/-- The source reads poisoned (R457), or the tokenizer table of a text sample does (R328). Log: 193 (DEDUCED). -/
def Dev.srcPoisoned (d : Dev) (h : Held) : Bool :=
  let t := tget (fun _ => 0) d.med.tokAddr (4 * h.c.room + d.ent h.c h.s.entry 24 1)
  d.poisoned (d.ent h.c h.s.entry 0 8) (d.ent h.c h.s.entry 8 4) || (h.j.kind == 3 && d.poisoned t (d.tokBytes t))

/-- Damage found while decoding, or a poisoned source (R456, R457): the state after it, and whether the sample has ended. -/
def Dev.damaged (d : Dev) (h : Held) : Dev × Bool :=
  if d.srcPoisoned h then (d.sampleFails h.c h.s 0x0818 h.o.work 0xFFFFFFFFFFFFFFFF d.freeWord, true)
  else match d.damageOf h with
  | none => (d, false)
  | some (pos, unit, code) =>
    if h.s.concealed.isSome then (d, false)
    else if h.c.conceal then
      let s := { h.s with concealed := some (pos, unit) }
      (((d.count MED_CONCEAL_CNT h.c.room 1).raise MED_STAT.CONCEAL_EV h.c.room).setSamples
        (d.med.samples.map fun x => if x == h.s then s else x) none, false)
    else (d.sampleFails h.c h.s code h.o.work pos unit, true)

/-- A sample is to be deferred, or dropped, before it can end (R465, R469). -/
def Held.defers (h : Held) : Bool := h.j.base != 0 && !h.c.noDefer && !h.s.deferred && decide (8 * h.j.base < h.o.work)
def Held.drops (h : Held) : Bool := h.j.base != 0 && !h.defers && decide (64 * h.j.base < h.o.work)

/-- The output of a sample: its bytes, OUT_A, OUT_B (none where Table 15-5 gives no meaning), TRUNCATED, a code, and the saturations
and NaNs met (R177). -/
structure Output where
  bytes : List (BitVec 8)
  a : Option Nat
  b : Option Nat
  cut : Bool
  code : Nat
  tally : Tally := Tally.none
  deriving DecidableEq, Repr

/-- What a sample writes (R453, R458 to R461). Log: 111 (DESIGN CHOICE); 117 (DEDUCED). -/
def Dev.outputOf (d : Dev) (h : Held) : Output :=
  let k := h.s.entry
  let f := d.ent h.c k
  match h.j.kind with
  | 0 =>
    let n := d.outSize h.c 0 k h.o
    ⟨(h.o.image ++ List.replicate n 0).take n, some h.o.width, some h.o.height, false, 0, .none⟩
  | 1 =>
    let n := d.outSize h.c 1 k h.o
    ⟨(h.o.image ++ List.replicate n 0).take n, some (f 36 4), some h.o.height, false, 0, .none⟩
  | 2 =>
    let x := mixed h.o (f 26 1) (f 27 1) (f 52 4)
    let sat := (x.map fun v => v.2).sum
    if f 25 1 = 0 then ⟨x.flatMap fun v => toLe 4 (conv 0 v.1).1, none, none, false, 0, ⟨sat, 0⟩⟩
    else
      let p := d.mel h.c k
      let fs := (List.range (p.frames x.length)).map (melFrame p (x.map fun v => v.1))
      let ys := fs.flatMap fun y => y.1
      let sat := sat + (fs.map fun y => y.2).sum
      if f 25 1 = 1 then ⟨ys.flatMap (toLe 4), some (p.frames x.length), some p.n, false, 0, ⟨sat, 0⟩⟩
      else
        let cs := ys.map fun y => conv 2 (elemRaw 0 y)
        ⟨cs.flatMap fun c => toLe 2 c.1, some (p.frames x.length), some p.n, false, 0, (cs.map fun c => c.2).foldl Tally.plus ⟨sat, 0⟩⟩
  | _ =>
    let t := tget (fun _ => 0) d.med.tokAddr (4 * h.c.room + f 24 1)
    let ts := (if bitAt (f 25 1) 0 then [f 28 4] else []) ++ d.tokens t (d.codePoints h) ++ (if bitAt (f 25 1) 1 then [f 32 4] else [])
    let most := f 12 4 / 4
    if ts.length ≤ most then ⟨ts.flatMap (toLe 4), some ts.length, some 0, false, 0, .none⟩
    else if bitAt (f 25 1) 2 then ⟨(ts.take most).flatMap (toLe 4), some most, some 0, true, 0, .none⟩
    else ⟨[], none, none, false, 0x081C, .none⟩

/-- What remains to be read of a sample's source, and what its end writes. -/
def Dev.endTraffic (d : Dev) (h : Held) (n : Nat) : List (Bool × Nat × Nat) :=
  let src := d.ent h.c h.s.entry 0 8
  let all := d.ent h.c h.s.entry 8 4
  let read := if h.j.kind = 3 then 0 else min all h.o.headBytes
  [(false, src + read, all - read), (true, d.ent h.c h.s.entry 16 8, n), (true, h.c.result + 32 * h.s.entry, 32)]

+---+

» Required work
Write out again exactly the lines that run from the one holding "let read := if" through the last line of the data; omit all other lines.

» Task solution
  let read := if h.j.kind = 3 then 0 else min all h.o.headBytes
  [(false, src + read, all - read), (true, d.ent h.c h.s.entry 16 8, n), (true, h.c.result + 32 * h.s.entry, 32)]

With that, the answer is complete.